What Happens When Teams Don’t Know Their Data Rules?

Let’s take a real-world scenario.

Imagine the Marketing team needs to publish customer engagement data. Ideally, they define a well-structured data product that includes business rules for deduplication, standardization, and enrichment. A Kafka connector could then stream that dataset, applying data quality (DQ) and data contracts (DC) with stream processing before ingestion into the warehouse or data lake.

But what happens if the Marketing team doesn’t have a data expert or clear rules?

Domain teams should own their data products, ensuring consistency at the source.
Data engineers shift from fixing ETL failures to partnering with teams, not to write ETL for them, but to help structure contracts, validation, and publishing mechanisms.
If no clear rules exist, a minimum viable contract (standard identifiers, timestamps, and formats) is required so the data remains well-formed and traceable.

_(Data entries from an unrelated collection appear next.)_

-- ==== Sys2Proof/Machine/Banks.lean ====
section
/-! DEFINITION. Zone occupancy as it is evaluated (R92), the completion of a swap (R109), and the banked tables as
they are read, written, copied and swapped (R5–R9, R85, R91, R102–R107). -/

namespace Sys2Proof.Machine

/-! ## Zone occupancy -/

/-- R92: evaluate one zone afresh; a change of occupancy raises ZONE_CHANGE with the value of the zone's counter. -/
def State.evalZone (s : State) (z : ZoneNo) : State :=
  if s.zoneNow z = s.occupied[z] then s
  else
    (s.setOccupied z (s.zoneNow z)).raise
      (.zoneChange z (s.zoneNow z) (s.counter s.liveTables.zones[z].counter).value)

/-- R92: the valid zones of the live Zone Table that name a counter. -/
def State.zoneNames (s : State) (c : CounterId) (z : ZoneNo) : Bool :=
  s.liveTables.zones[z].valid && s.liveTables.zones[z].counter == c

/-- R92: evaluate zones in zone order. -/
def State.evalZones (s : State) (zones : List ZoneNo) : State := zones.foldl State.evalZone s

/-- R78, R79, R82: evaluate the valid zones that name a counter. -/
def State.evalCounterZones (s : State) (c : CounterId) : State := s.evalZones (allZones.filter (s.zoneNames c))

/-! ## Swap completion -/

/-- R100: a comparison passes to STOPPED with current index 0; the rest of the counter record is kept. -/
def Counter.rewound (r : Counter) : Counter := { r with comparison := .stopped, index := 0 }

/-- R109 step 1: the selector moves to the other bank and the flag clears. -/
def State.flip (s : State) : State := { s with live := s.live.other, swapPending := false }

/-- R109, R100: both comparisons rewound. -/
def State.rewindCounters (s : State) : State :=
  (s.setCounter .m1 (s.counter .m1).rewound).setCounter .m2 (s.counter .m2).rewound

/-- R109: a swap completes. The lamps of step 3 are derived from what steps 1 and 2 leave. -/
def State.completeSwap (s : State) (cause : SwapCause) : State :=
  ((s.flip.rewindCounters.evalZones allZones).raise (.bankSwapped s.live.other cause)).deskStatus
    (.bank s.live.other)

/-! ## Bank requests -/

/-- The live bank and the swap-pending flag as they stand (R112). -/
def State.bankData (s : State) : ReplyData := .bank s.live s.swapPending

/-- An answer that carries the bank data after the request (R112). -/
def State.bankAnswer (s : State) (st : Status) : State × Answer := (s, Answer.with st s.bankData)

/-- R104: the copy itself. -/
def State.copyLive (s : State) : State := s.setEdit s.liveTables

/-- R104: COPY_LIVE_TO_EDIT. -/
def copyRequest (s : State) : State × Answer :=
  if s.swapPending then (s, Answer.bare .swapPending) else s.copyLive.bankAnswer .ok

/-- R105: SWAP. -/
def swapRequest (s : State) : State × Answer :=
  if s.swapPending then s.bankAnswer .already
  else if s.active.isEmpty then (s.completeSwap .request).bankAnswer .ok
  else State.bankAnswer { s with swapPending := true } .ok

/-- R107: CANCEL_SWAP. -/
def cancelSwapRequest (s : State) : State × Answer :=
  if s.swapPending then State.bankAnswer { s with swapPending := false } .ok else s.bankAnswer .notPending

/-! ## Reads and writes of the banked tables -/

/-- R102: a read of a table entry: the bank field first, then the index, then the entry. -/
def readEntry {ι : Type} (bank : Named BankSel) (index : Option ι) (entry : BankSel → ι → ReplyData) : Answer :=
  match bank with
  | none => Answer.bare .badValue
  | some b =>
    match index with
    | none => Answer.bare .badIndex
    | some i => Answer.with .ok (entry b i)

/-- R103: a write of a table entry: the index first, then the entry's own tests, then the replacement. -/
def writeEntry {ι α : Type} (index : Option ι) (entry : ι → Option α) (store : ι → α → State) (s : State) :
    State × Answer :=
  match index with
  | none => (s, Answer.bare .badIndex)
  | some i =>
    match entry i with
    | none => (s, Answer.bare .badValue)
    | some x => (store i x, Answer.bare .ok)

/-- R7: READ_ENTRY of the Cue Table. -/
def readCue (bank : Named BankSel) (index : Nat) (s : State) : Answer :=
  readEntry bank (zeroBased 256 index) fun b i => .cueEntry (s.selected b).cues[i]

/-- R5, R6: WRITE_ENTRY of the Cue Table. -/
def writeCue (index : Nat) (w : CueWrite) (s : State) : State × Answer :=
  writeEntry (zeroBased 256 index) (fun i => checkCue i w)
    (fun i r => s.setEdit { s.editTables with cues := put s.editTables.cues i r }) s

/-- R9: READ_ENTRY of the Group Table. -/
def readGroup (bank : Named BankSel) (index : Nat) (s : State) : Answer :=
  readEntry bank (oneBased 24 index) fun b i => .groupEntry (s.selected b).groups[i]

/-- R9: WRITE_ENTRY of the Group Table. -/
def writeGroup (index : Nat) (w : GroupWrite) (s : State) : State × Answer :=
  writeEntry (oneBased 24 index) (fun _ => checkGroup w)
    (fun i g => s.setEdit { s.editTables with groups := put s.editTables.groups i g }) s

/-- R85: READ_ENTRY of the Position Cue Lists. -/
def readPosition (bank : Named BankSel) (index : Nat) (s : State) : Answer :=
  readEntry bank (zeroBased 24 index) fun b i => .positionEntry (s.selected b).positions[i]

/-- R85: WRITE_ENTRY of the Position Cue Lists. -/
def writePosition (index : Nat) (w : PositionWrite) (s : State) : State × Answer :=
  writeEntry (zeroBased 24 index) (fun _ => checkPosition w)
    (fun i e => s.setEdit { s.editTables with positions := put s.editTables.positions i e }) s

/-- R91: READ_ENTRY of the Zone Table. -/
def readZone (bank : Named BankSel) (index : Nat) (s : State) : Answer :=
  readEntry bank (oneBased 6 index) fun b i => .zoneEntry (s.selected b).zones[i]

/-- R91: WRITE_ENTRY of the Zone Table. -/
def writeZone (index : Nat) (w : ZoneWrite) (s : State) : State × Answer :=
  writeEntry (oneBased 6 index) (fun _ => checkZone w)
    (fun i z => s.setEdit { s.editTables with zones := put s.editTables.zones i z }) s

end Sys2Proof.Machine
end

A common misconception is that dumping everything into a warehouse solves the lack of domain expertise. It doesn’t.

Collecting raw data and hoping it will be cleaned later doesn’t solve the lack of domain expertise, it just defers the problem. If a team doesn’t understand their data enough to define it upstream, they will struggle to extract value from it downstream, leading to the same inconsistent mess.

Shift Left forces teams to think about data quality from the start, reducing downstream complexity and rework.

How Is This Different from a Data Mesh Approach?

Data Mesh and Shift Left share some ideas, both advocate for decentralizing data ownership and making teams responsible for their data. However, Shift Left is more about execution, it ensures that data is validated, transformed, and enriched before it moves downstream.

Key differences:

Data Mesh is primarily an organizational model, it distributes data ownership across teams but doesn’t prescribe how data should be processed.
Shift Left is an execution model, it ensures that data is cleaned, structured, and standardized at the source before it reaches consumers.

You can adopt Data Mesh without Shift Left, but you’ll still have the same data quality issues if transformation happens too late. Shift Left makes a Data Mesh approach more effective by reducing redundant work across pipelines.

Won’t This Overload Transactional Systems?

No, because:

Real-time stream processing (Flink, Kafka Streams) handles transformation, not the OLTP database.
CDC extracts updates non-intrusively, ensuring minimal impact on transactional workloads.
Event-driven validation ensures data is structured correctly before landing in a warehouse or lake.

The goal isn’t to push analytical workloads onto OLTP databases, it’s to validate and enrich data as it moves, leveraging event-driven architectures to handle scale efficiently.

By addressing these concerns directly, organizations can confidently move toward a Shift Left model that optimizes their data infrastructure for the future.

The Future of Data Engineering is Shift Left

The old way, letting every team fend for themselves, writing brittle ETL for a dozen variations of the same dataset, creates a maintenance nightmare and is unfair to the data teams that get stuck with disentangling the mess. Shift left. Make clean, high-quality data a first-class product, not an afterthought.

Shifting left means treating data as a product, not an afterthought.

Standardization and transformation should happen at the source, not after the fact.
Governance should be proactive, using schema registries and contracts instead of cleanup teams.
Data teams should be in the critical path, not relegated to janitorial work.
Just like in security and DevOps, companies that adopt Shift Left will outpace their competition.

No one studied computer science so they could spend their work life cleaning data. So, why are we still defending architectures and processes built for the constraints of 20 years ago?